_Given entries_.
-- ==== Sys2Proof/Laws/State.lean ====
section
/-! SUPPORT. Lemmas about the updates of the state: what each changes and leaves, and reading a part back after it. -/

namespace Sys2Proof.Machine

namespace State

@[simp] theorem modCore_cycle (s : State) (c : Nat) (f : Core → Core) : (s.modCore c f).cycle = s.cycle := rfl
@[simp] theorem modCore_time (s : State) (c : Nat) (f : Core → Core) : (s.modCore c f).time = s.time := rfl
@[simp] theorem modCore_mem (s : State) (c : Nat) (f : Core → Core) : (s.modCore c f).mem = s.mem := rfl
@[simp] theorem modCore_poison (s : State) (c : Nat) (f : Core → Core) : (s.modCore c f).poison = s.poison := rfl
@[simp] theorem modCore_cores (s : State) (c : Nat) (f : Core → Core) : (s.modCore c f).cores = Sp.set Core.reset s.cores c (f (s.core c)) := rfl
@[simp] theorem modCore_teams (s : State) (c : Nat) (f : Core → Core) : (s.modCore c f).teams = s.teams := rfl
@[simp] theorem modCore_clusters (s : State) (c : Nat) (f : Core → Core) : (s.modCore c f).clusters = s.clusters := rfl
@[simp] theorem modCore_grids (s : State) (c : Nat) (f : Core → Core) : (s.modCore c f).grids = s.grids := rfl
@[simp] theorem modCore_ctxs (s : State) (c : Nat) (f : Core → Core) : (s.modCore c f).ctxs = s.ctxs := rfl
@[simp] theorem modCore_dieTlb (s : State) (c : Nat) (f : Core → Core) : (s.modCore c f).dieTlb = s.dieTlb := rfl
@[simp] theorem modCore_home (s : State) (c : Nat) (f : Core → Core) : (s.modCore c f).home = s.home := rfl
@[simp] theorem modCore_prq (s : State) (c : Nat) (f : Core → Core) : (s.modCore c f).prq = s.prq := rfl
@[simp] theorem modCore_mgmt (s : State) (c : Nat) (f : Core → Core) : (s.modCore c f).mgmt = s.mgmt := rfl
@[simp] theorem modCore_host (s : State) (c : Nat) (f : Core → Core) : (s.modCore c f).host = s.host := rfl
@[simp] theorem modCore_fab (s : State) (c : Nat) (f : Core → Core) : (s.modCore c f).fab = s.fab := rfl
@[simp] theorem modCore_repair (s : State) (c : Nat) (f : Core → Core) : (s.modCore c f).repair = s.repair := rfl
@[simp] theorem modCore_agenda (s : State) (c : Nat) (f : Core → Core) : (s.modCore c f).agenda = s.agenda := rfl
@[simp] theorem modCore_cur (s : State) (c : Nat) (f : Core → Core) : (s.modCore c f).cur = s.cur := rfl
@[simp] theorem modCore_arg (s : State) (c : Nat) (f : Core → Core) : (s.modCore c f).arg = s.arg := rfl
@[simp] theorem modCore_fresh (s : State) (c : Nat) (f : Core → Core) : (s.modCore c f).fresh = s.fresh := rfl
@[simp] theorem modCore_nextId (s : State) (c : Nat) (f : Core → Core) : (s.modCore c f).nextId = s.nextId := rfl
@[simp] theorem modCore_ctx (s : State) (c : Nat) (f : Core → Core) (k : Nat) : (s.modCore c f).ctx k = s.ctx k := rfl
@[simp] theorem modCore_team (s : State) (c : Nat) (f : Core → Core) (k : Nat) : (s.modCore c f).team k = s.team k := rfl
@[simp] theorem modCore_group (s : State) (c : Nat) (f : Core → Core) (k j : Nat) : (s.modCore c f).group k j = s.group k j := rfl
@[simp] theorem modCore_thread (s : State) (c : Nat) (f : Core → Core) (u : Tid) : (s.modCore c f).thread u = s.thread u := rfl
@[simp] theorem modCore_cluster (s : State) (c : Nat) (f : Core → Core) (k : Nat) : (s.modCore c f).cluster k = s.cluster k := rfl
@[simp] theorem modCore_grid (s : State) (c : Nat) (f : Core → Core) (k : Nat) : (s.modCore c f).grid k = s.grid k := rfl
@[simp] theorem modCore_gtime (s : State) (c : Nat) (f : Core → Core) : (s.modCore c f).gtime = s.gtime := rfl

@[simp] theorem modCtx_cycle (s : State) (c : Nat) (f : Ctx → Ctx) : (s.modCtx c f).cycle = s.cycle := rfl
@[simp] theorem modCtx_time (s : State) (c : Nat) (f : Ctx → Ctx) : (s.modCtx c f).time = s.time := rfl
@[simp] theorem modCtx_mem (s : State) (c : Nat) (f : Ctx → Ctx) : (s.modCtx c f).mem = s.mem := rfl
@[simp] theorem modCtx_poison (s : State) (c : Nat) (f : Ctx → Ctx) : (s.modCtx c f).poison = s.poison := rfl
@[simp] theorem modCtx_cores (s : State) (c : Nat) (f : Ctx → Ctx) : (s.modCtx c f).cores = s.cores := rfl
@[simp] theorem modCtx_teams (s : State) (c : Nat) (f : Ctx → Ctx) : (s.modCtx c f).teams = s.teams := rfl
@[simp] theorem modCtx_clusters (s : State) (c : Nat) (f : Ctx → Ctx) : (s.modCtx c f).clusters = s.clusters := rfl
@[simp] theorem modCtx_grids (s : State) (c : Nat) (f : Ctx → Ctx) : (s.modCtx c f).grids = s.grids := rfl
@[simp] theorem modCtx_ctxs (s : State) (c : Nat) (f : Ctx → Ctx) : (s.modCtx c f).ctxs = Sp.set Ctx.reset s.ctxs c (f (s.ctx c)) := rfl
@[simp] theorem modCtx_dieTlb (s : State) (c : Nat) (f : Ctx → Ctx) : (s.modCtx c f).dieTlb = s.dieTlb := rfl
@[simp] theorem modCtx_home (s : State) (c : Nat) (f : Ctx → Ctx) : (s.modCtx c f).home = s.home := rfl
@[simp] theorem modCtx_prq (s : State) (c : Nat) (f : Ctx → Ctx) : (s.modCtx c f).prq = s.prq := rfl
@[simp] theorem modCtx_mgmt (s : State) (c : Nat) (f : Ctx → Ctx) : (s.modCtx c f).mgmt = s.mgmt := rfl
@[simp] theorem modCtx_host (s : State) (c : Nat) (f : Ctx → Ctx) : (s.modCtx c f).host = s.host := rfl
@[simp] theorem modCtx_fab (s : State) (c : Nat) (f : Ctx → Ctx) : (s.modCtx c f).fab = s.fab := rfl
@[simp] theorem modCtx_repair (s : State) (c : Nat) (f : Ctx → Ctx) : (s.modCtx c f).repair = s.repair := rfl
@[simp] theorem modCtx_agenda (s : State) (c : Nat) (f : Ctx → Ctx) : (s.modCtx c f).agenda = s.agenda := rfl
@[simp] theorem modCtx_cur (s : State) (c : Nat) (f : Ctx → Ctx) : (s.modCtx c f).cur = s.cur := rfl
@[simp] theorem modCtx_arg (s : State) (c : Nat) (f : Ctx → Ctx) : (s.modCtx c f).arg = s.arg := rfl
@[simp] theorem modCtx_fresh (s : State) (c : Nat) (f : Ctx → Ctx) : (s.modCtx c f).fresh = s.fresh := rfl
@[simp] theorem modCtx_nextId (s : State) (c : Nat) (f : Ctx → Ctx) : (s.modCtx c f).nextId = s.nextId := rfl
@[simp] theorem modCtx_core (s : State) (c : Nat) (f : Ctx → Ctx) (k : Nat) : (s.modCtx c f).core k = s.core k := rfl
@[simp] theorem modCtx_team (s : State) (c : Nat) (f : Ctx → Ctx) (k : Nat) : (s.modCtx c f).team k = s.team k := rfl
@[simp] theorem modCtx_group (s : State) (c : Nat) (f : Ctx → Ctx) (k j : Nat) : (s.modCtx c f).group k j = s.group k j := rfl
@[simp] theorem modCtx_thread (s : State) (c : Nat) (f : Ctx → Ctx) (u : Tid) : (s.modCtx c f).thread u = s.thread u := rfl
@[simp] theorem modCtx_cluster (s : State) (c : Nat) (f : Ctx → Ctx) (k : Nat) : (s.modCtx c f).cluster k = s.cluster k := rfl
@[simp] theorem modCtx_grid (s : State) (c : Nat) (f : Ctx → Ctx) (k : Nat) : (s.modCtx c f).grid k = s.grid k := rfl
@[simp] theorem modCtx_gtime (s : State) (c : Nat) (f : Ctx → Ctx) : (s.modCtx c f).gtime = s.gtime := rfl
---
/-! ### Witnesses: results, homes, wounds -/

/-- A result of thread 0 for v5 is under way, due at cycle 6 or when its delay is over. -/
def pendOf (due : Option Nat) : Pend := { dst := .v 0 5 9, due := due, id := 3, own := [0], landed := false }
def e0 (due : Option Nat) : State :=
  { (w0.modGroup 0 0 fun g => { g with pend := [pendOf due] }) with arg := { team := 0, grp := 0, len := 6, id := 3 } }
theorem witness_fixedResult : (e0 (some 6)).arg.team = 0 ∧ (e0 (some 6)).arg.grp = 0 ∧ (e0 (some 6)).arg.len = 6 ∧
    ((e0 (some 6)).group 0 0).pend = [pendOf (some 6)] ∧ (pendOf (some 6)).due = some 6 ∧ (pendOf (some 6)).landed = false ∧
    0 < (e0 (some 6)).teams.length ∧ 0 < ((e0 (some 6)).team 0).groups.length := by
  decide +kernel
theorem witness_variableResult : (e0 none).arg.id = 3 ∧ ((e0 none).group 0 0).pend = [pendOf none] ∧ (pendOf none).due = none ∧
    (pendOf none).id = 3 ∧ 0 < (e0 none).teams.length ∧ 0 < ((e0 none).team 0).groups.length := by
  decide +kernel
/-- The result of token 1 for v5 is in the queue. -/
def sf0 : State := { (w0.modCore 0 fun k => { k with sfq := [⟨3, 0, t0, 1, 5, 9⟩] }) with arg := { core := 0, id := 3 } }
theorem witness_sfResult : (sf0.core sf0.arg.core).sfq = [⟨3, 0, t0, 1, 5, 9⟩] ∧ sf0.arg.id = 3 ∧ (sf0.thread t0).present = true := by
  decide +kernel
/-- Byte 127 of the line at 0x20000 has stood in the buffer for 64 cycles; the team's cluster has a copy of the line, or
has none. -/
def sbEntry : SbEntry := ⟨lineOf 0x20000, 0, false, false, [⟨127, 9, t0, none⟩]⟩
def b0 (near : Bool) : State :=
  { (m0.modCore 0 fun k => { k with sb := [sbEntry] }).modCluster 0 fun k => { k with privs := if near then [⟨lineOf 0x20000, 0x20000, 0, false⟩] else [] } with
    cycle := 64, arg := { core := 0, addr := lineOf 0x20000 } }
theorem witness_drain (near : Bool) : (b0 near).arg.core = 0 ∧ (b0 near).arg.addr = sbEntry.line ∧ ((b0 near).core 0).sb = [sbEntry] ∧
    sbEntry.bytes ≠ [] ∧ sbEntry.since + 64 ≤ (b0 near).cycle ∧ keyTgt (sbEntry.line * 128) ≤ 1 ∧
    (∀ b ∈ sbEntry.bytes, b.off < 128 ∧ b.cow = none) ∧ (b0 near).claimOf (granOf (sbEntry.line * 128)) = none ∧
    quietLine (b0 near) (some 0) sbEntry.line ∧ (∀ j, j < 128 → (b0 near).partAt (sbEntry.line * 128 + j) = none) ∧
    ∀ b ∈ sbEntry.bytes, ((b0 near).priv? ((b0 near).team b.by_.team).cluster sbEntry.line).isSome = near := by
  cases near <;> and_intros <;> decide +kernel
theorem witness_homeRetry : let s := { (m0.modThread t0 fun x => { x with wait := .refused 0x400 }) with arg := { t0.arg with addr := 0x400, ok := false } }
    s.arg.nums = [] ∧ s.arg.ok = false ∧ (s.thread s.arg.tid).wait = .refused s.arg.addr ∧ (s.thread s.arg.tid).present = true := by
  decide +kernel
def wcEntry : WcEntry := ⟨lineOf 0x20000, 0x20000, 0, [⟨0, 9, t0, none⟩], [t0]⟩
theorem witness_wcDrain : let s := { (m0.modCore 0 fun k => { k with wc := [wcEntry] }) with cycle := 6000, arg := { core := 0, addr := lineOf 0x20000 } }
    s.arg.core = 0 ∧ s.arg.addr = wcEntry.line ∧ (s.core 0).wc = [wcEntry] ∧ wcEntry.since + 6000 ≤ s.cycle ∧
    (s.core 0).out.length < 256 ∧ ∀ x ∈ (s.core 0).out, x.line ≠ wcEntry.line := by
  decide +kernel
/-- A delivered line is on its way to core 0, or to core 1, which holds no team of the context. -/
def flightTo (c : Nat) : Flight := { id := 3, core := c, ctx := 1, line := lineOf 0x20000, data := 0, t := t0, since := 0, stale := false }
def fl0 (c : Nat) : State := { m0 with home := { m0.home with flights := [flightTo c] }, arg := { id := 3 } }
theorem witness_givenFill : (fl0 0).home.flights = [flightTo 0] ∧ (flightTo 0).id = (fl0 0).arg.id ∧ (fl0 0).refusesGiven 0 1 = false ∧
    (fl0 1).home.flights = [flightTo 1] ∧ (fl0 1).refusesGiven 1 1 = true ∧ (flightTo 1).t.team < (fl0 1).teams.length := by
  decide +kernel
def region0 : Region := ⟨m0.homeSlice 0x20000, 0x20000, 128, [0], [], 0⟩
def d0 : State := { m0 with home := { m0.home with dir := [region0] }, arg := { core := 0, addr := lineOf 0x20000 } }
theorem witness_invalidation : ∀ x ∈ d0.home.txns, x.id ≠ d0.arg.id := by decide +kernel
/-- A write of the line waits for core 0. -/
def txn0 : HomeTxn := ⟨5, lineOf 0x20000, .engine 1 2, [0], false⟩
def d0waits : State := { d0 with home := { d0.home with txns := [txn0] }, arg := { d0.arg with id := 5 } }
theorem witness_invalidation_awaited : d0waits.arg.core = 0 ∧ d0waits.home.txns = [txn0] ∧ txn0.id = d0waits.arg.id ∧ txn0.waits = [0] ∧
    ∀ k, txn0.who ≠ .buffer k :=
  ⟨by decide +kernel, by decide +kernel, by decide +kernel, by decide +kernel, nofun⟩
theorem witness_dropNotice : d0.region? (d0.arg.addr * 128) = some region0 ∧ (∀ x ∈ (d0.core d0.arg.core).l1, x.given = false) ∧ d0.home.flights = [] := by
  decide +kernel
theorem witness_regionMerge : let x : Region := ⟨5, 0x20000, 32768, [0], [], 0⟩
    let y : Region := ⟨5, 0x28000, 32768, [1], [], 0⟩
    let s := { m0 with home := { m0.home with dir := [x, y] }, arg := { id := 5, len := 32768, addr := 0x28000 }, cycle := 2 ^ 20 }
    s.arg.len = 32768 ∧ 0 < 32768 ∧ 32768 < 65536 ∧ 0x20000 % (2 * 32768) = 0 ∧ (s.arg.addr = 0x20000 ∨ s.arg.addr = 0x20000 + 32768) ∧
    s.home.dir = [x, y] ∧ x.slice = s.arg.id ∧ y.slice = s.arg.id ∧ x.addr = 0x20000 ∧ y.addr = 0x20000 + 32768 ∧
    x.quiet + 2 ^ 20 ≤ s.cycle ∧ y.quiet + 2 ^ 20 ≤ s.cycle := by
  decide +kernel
==
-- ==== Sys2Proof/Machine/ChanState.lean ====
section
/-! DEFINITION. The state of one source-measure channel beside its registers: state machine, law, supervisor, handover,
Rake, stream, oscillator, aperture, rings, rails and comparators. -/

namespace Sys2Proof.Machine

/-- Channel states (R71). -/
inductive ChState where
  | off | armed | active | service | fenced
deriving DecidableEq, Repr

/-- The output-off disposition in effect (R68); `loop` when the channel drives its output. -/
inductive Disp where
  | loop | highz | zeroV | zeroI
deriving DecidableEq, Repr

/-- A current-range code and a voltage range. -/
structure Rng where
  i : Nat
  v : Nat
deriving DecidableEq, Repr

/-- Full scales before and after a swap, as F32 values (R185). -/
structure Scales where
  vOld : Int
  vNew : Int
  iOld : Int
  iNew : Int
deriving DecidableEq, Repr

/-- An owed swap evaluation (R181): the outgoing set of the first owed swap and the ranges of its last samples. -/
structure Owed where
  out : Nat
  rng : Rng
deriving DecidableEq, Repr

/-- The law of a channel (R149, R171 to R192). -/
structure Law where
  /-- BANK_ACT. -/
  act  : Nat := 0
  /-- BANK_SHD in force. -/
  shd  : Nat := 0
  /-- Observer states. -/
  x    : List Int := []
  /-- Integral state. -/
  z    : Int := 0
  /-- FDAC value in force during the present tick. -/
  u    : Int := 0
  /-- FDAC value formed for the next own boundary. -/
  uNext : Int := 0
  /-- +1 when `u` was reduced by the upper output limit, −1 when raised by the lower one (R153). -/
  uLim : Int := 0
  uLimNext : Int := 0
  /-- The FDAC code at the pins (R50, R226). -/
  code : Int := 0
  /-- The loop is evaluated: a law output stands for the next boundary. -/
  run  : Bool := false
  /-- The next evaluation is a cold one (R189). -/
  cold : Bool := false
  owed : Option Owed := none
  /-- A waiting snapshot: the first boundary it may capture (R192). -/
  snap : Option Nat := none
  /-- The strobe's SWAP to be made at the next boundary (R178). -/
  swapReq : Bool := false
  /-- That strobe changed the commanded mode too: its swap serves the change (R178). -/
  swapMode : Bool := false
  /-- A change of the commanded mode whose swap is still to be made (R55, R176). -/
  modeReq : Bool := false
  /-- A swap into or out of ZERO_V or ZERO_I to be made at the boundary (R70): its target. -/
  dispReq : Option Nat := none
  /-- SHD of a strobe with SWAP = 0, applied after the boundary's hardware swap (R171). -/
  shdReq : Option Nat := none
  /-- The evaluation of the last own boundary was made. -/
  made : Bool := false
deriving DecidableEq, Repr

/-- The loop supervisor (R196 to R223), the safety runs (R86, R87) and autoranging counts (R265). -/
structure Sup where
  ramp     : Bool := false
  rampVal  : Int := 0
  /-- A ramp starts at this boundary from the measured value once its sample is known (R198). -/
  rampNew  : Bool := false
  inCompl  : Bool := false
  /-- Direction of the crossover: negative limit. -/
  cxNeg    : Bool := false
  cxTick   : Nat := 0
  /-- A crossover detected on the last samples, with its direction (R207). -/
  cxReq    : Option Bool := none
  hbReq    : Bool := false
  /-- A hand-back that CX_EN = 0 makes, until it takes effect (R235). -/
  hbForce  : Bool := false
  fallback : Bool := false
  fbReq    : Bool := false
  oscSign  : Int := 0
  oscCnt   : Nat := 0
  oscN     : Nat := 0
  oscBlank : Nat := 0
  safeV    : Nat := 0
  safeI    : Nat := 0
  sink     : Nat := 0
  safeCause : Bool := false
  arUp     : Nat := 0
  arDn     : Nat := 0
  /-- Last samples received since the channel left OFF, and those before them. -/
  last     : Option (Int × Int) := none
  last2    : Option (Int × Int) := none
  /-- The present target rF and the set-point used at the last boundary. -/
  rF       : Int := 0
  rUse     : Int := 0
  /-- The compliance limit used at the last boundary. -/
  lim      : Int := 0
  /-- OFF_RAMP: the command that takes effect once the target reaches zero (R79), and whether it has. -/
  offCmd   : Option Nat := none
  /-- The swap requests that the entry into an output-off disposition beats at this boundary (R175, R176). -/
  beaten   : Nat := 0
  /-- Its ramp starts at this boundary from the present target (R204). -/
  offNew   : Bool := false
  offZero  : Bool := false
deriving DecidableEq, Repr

_About this task_. Return word for word the lines above from the line with "(s.modCore c f).home = s.home := rfl" to the line with "theorem modCore_team (s", including both and leaving out all others.

_Answer_.
@[simp] theorem modCore_home (s : State) (c : Nat) (f : Core → Core) : (s.modCore c f).home = s.home := rfl
@[simp] theorem modCore_prq (s : State) (c : Nat) (f : Core → Core) : (s.modCore c f).prq = s.prq := rfl
@[simp] theorem modCore_mgmt (s : State) (c : Nat) (f : Core → Core) : (s.modCore c f).mgmt = s.mgmt := rfl
@[simp] theorem modCore_host (s : State) (c : Nat) (f : Core → Core) : (s.modCore c f).host = s.host := rfl
@[simp] theorem modCore_fab (s : State) (c : Nat) (f : Core → Core) : (s.modCore c f).fab = s.fab := rfl
@[simp] theorem modCore_repair (s : State) (c : Nat) (f : Core → Core) : (s.modCore c f).repair = s.repair := rfl
@[simp] theorem modCore_agenda (s : State) (c : Nat) (f : Core → Core) : (s.modCore c f).agenda = s.agenda := rfl
@[simp] theorem modCore_cur (s : State) (c : Nat) (f : Core → Core) : (s.modCore c f).cur = s.cur := rfl
@[simp] theorem modCore_arg (s : State) (c : Nat) (f : Core → Core) : (s.modCore c f).arg = s.arg := rfl
@[simp] theorem modCore_fresh (s : State) (c : Nat) (f : Core → Core) : (s.modCore c f).fresh = s.fresh := rfl
@[simp] theorem modCore_nextId (s : State) (c : Nat) (f : Core → Core) : (s.modCore c f).nextId = s.nextId := rfl
@[simp] theorem modCore_ctx (s : State) (c : Nat) (f : Core → Core) (k : Nat) : (s.modCore c f).ctx k = s.ctx k := rfl
@[simp] theorem modCore_team (s : State) (c : Nat) (f : Core → Core) (k : Nat) : (s.modCore c f).team k = s.team k := rfl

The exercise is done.